Insulin Release by David S. Goodsell, RCSB Protein Data Bank and Scripps Research.
This painting depicts one of the few examples of a protein crystal with a biological function. Insulin is stored in pancreatic beta cells in the form of small crystals, carried inside specialized vesicles. When insulin is needed after meals, these vesicles fuse with the cell membrane and the crystals dissolve, releasing insulin into the bloodstream. The painting shows the vesicle in the process of releasing insulin. The insulin crystal is at the top in yellow, the fused vesicle membrane and cell membrane are in green, and the extracellular matrix that surrounds the beta cell is at the bottom in tans and browns.
Revealing New Opportunities
With today’s scientific landscape looking much different than it was two or three decades ago, Dr. Burley is looking forward to the new opportunities that lay ahead. “My IQB and PDB colleagues and I are currently focused on four areas in the next ten years. First is supporting the continuous growth in the number and complexity of 3D biostructures stored in the PDB archive, which has been doubling in size every 6-8 years. We must preserve and distribute this information as broadly as possible at no charge and with no limitations on usage. Second, we are seeing explosive growth in the number of publicly available CSMs (approaching 1 billion, with the recent release of ~600 million predicted structures of proteins by Meta AI). We must make more of this information accessible alongside PDB structures to maximize its value for the research and education communities.”

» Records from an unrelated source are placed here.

-- ==== Sys2Proof/Machine/Timers.lean ====
section
/-! DEFINITION. LOAD_DT, SET_DT, SET_ST (spec/48_timers.md R124 to R126), and the countdown of one timer (R30, R80), which
the tick command uses. -/

namespace Sys2Proof.Machine

/-- LOAD_DT (R124). -/
def execLoadDt (x : RegIdx) (s : State) : Host.Outcome State Fault Refusal := .next (s.setReg x s.DT)

/-- SET_DT (R125). -/
def execSetDt (x : RegIdx) (s : State) : Host.Outcome State Fault Refusal := .next (s.setDT (s.reg x))

/-- SET_ST (R126). -/
def execSetSt (x : RegIdx) (s : State) : Host.Outcome State Fault Refusal := .next (s.setST (s.reg x))

/-- One tick of one timer: down by one, floored at zero (R80). -/
def countDown (t : Byte) : Byte := if 0 < t.toNat then t - 1 else t

end Sys2Proof.Machine
end

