/-- For each row of the table of R22 a step of it that succeeds: both sides of each skip, a key up and a key pressed. -/
theorem witness_SuccessfulStepMovesPcAsTabled :
    ∀ p ∈ [((start 0x3012), Instr.skipEqImm 0 0x12), (start 0x4012, .skipNeqImm 0 0x12), (start 0x5120, .skipEqReg 1 2),
      (start 0x9120, .skipNeqReg 1 2), (start 0x3000, .skipEqImm 0 0), (start 0x4000, .skipNeqImm 0 0),
      ((start 0x5120).setReg 1 9, .skipEqReg 1 2), ((start 0x9120).setReg 1 9, .skipNeqReg 1 2),
      (start 0xE09E, .skipKey 0), ((start 0xE09E).setKeySlot 0 true, .skipKey 0), (start 0xE0A1, .skipNokey 0),
      ((start 0xE0A1).setKeySlot 0 true, .skipNokey 0), (start 0x1ABC, .jmp 0xABC), (start 0x2300, .call 0x300),
      ((start 0xBFFF).setReg 0 0xFF, .jmpOffset 0xFFF), ({ start 0x00EE with sp := 1 }, .ret), (start 0xF00A, .waitKey 0),
      ((start 0xF00A).setKeySlot 15 true, .waitKey 0), (start 0x0000, .nop)],
    p.1.NextInstr p.2 ∧ ∃ t, step p.1 = .next t ∧ t.status = .ready := by
  have key : ∀ (s : State) (i : Instr), s.NextInstr i → (view (fun t => decide (t.status = .ready)) s = some true) →
      s.NextInstr i ∧ ∃ t, step s = .next t ∧ t.status = .ready := by
    intro s i hi h
    obtain ⟨t, ht, hf⟩ := next_of_view h
    exact ⟨hi, t, ht, by simpa using hf⟩
  intro p hp
  simp only [List.mem_cons, List.not_mem_nil, or_false] at hp
  rcases hp with rfl | rfl | rfl | rfl | rfl | rfl | rfl | rfl | rfl | rfl | rfl | rfl | rfl | rfl | rfl | rfl | rfl | rfl | rfl <;>
    exact key _ _ ⟨by decide, by decide, by rfl⟩ (by decide +kernel)

/-- An instruction of each kind of effect that succeeds, among them one the clauses on `I`, the stack, `sp`, the framebuffer,
the timers and memory do not except (NOP). -/
theorem witness_InstructionsWriteOnlyListedFields : ∃ t, exec .nop (start 0x0000) = .next t ∧ t.status = .ready ∧
    (∀ r, writesReg .nop r = false) ∧ (∀ nnn x, Instr.nop ≠ .loadI nnn ∧ Instr.nop ≠ .addI x ∧ Instr.nop ≠ .fontAddr x) ∧
    (∀ nnn, Instr.nop ≠ .call nnn ∧ Instr.nop ≠ .ret) ∧ (∀ x y n, Instr.nop ≠ .cls ∧ Instr.nop ≠ .draw x y n) ∧
    (∀ x, Instr.nop ≠ .setDt x) ∧ (∀ x, Instr.nop ≠ .setSt x) ∧ (∀ x, Instr.nop ≠ .bcd x ∧ Instr.nop ≠ .storeRegs x) :=
  ⟨_, rfl, rfl, fun _ => rfl, by simp, by simp, by simp, by simp, by simp, by simp⟩

theorem witness_InstructionsWriteOnlyListedFields_writers :
    (∃ t, exec (.loadRegs 14) (start 0xFE65) = .next t ∧ t.status = .ready ∧ writesReg (.loadRegs 14) 15 = false) ∧
    (∃ t, exec (.draw 0 1 15) (start 0xD01F) = .next t ∧ t.status = .ready ∧ writesReg (.draw 0 1 15) 0 = false) ∧
    (∃ t, exec (.storeRegs 15) (start 0xFF55) = .next t ∧ t.status = .ready ∧ writesReg (.storeRegs 15) 0 = false) ∧
    (∃ t, exec (.add 1 2) (start 0x8124) = .next t ∧ t.status = .ready ∧ writesReg (.add 1 2) 2 = false) :=
  ⟨⟨_, rfl, rfl, rfl⟩, ⟨_, rfl, rfl, rfl⟩, ⟨_, rfl, rfl, rfl⟩, ⟨_, rfl, rfl, rfl⟩⟩

/-- A state that is not the reset state: a CALL in memory, and one return address at its bound. -/
def called : State := { start 0x2300 with sp := 1, stack := (Vector.replicate 16 (0 : Word)).set 0 0x1000 }

theorem witness_StepKeepsInvariant : called.Inv ∧ ∃ t, step called = .next t ∧ t.status = .ready where
  left := {
    mem := Memory.wf_write (Memory.wf_write Memory.wf_nil (by decide) _) (by decide) _
    pc := fun _ => by decide
    stack := fun _ => by decide
    record := fun r h => by cases h }
  right := ⟨_, rfl, rfl⟩

/-- The pc at its bound, where the fetch halts the machine; CommandsKeepInvariant has the same hypothesis. -/
theorem witness_CommandsKeepInvariant : (called.setPc 0x10FE).Inv where
  mem := witness_StepKeepsInvariant.1.mem
  pc := fun _ => by decide
  stack := fun _ => by decide
  record := fun r h => by cases h

theorem witness_ReachablePcNeverWraps : Reachable State.reset ∧ State.reset.status = .ready := ⟨⟨[], rfl⟩, rfl⟩

theorem witness_CallPushesOrOverflows : ({ start 0x2300 with sp := 15 } : State).sp.val < 16 ∧
    ({ start 0x2300 with sp := 16 } : State).sp.val = 16 := by decide

theorem witness_RetPopsOrUnderflows : 0 < ({ start 0x00EE with sp := 1 } : State).sp.val ∧ (start 0x00EE).sp.val = 0 := by decide

/-- E2, with the callee at the last word of memory. -/
theorem witness_CallThenRetReturnsAfterCall : ((start 0x2FFE).placeWord 0xFFE 0x00EE).NextInstr (.call 0xFFE) ∧
    ((start 0x2FFE).placeWord 0xFFE 0x00EE).sp.val < 16 ∧ (0xFFE : Addr12).toNat ≤ 4094 ∧
    ((start 0x2FFE).placeWord 0xFFE 0x00EE).wordAt (0xFFE : Addr12).toNat = 0x00EE :=
  ⟨⟨by decide, by decide, by rfl⟩, by decide, by decide, by decide⟩

theorem witness_SelfJumpIsFixedPoint : (startAt 4094 0x1FFE).NextInstr (.jmp 0xFFE) ∧
    (startAt 4094 0x1FFE).pc.toNat = (0xFFE : Addr12).toNat := ⟨⟨by decide, by decide, by rfl⟩, by decide⟩

/-- Both operands of every skip, equal and not. -/
theorem witness_SkipsAddTwoExactlyWhenConditionHolds : State.reset.reg 1 = 0 ∧ State.reset.reg 1 ≠ 0xFF ∧
    State.reset.reg 1 = State.reset.reg 2 ∧ (State.reset.setReg 1 9).reg 1 ≠ (State.reset.setReg 1 9).reg 2 := by decide

/-- Words that meet the premises of the encodings (`Encodes`) stated with an instruction's result. -/
theorem witness_Encodes : (0x0000 : Word) &&& 0xFFFF = 0x0000 ∧ (0x6FFF : Word) &&& 0xF000 = 0x6000 ∧
    (0x8FF4 : Word) &&& 0xF00F = 0x8004 ∧ (0xFF65 : Word) &&& 0xF0FF = 0xF065 := by decide

/-- A destination that is not VF, and one that is; SubtractsWriteWrappedDifferenceThenNotBorrow and
ShiftsWriteShiftedValueThenLostBit have the same hypothesis. -/
theorem witness_AddWritesWrappedSumThenCarry : (14 : RegIdx) ≠ VF ∧ (15 : RegIdx) = VF := by decide

/-- The last rows inside memory (also for DrawInvertsSpriteCellsAndReportsCollision), and the first row past memory. -/
theorem witness_DrawPastMemoryHalts : (State.reset.setI 4081).I.toNat + 15 ≤ 4096 ∧ 4096 < (State.reset.setI 4082).I.toNat + 15 ∧
    4096 < (State.reset.setI 4096).I.toNat + 1 := by decide
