/-- Bus time unit (03, state table). The slew is in sixteenths of a ppm, the trim in ppm. stepFrom is the reading before the step that takes the place of the next advance, where one has been made (R37); latch is the reading of the reference cycle before, in which the BTU latched the edges that the MKU takes now, and latchFrom the reading before a step made in that cycle (R43, R135). -/
structure BtuState where
  time      : BusTime
  trim      : Int
  slew      : Int
  acc       : Nat
  capture   : Option Capture
  stepFrom  : Option BusTime
  latch     : BusTime
  latchFrom : Option BusTime
  deriving DecidableEq, Repr

/-- Agreement unit (04, state table). -/
structure AguState where
  peers       : Vector (Option Peer) 32
  sync        : SyncState
  good        : Nat
  boundary    : Option Micros
  fresh       : Nat
  residue     : Int
  sequence    : Byte
  pendingBeat : Option Beat
  fullNotice  : Bool
  deriving DecidableEq, Repr

/-- Send queue (05, state table). records stand in slot order, each in a slot of its own; nextOrder is the place the next record takes in the entry order. -/
structure SqState where
  records     : List Record
  beat        : Option BeatRecord
  generations : Vector (BitVec 4) 16
  nextOrder   : Nat
  deriving DecidableEq, Repr

/-- Intake unit (06, state table). -/
structure IkuState where
  subscriptions : Vector Subscription 16
  malformed     : Nat
  unsubscribed  : Nat
  noticed       : Bool
  deriving DecidableEq, Repr

/-- The word of a step of bus time that has reached the CSU: bus time moved forward or backward (R39). -/
inductive StepWord where
  | forward
  | backward
  deriving DecidableEq, Repr

/-- Cue schedule unit (07, state table): the schedule in schedule order, and the word of a step whose step handling the CSU has not made yet (R39, R116). The armed expiry is the due time of the first entry (R99). -/
structure CsuState where
  schedule : List Entry
  word     : Option StepWord
  deriving DecidableEq, Repr

/-- Cue line unit (08, state table). pins is what the pins showed in the last complete reference cycle, true for high (R120). -/
structure CluState where
  lines : Vector Line 8
  told  : SyncState
  pins  : Vector Bool 8
  deriving DecidableEq, Repr

/-- Mark unit (09). -/
structure MkuState where
  inputs    : Vector MarkInput 4
  reactions : Vector Reaction 8
  deriving DecidableEq, Repr

/-- Local port unit (11, state table). NOTE is asserted exactly when notices is not empty (R155). -/
structure LpuState where
  transaction : Transaction
  reply       : List Byte
  truncated   : Bool
  notices     : List Notice
  lost        : Nat
  deriving DecidableEq, Repr

/-- What the model keeps of the notices of the present reference cycle, whose order among different blocks the spec leaves open (R155, assumption 34): how many have joined the queue, which blocks have lost one, and how many free places have been drawn so far. -/
structure Posted where
  recent : Nat
  shut   : List Poster
  drawn  : Nat
  deriving DecidableEq, Repr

Dr. Burley continues, “With the rapid growth in the number and diversity of RCSB.org users, coming from across fundamental biology, biomedicine, energy sciences, bioengineering, computer science, statistics, chemistry, physics, and mathematics, we must also understand and continue to augment the utility of the RCSB.org web portal to meet the needs of these communities. Finally, we must ensure that the Rutgers IQB and PDB (via RCSB.org and PDB101.RCSB.org) have the broadest possible societal impact by creating opportunities to engage and foster the careers of under-represented minority students, educators, and researchers. I view all challenges as opportunities. Experimental structural biology has a very bright future; helping to enable further breakthroughs in basic and applied research and education.”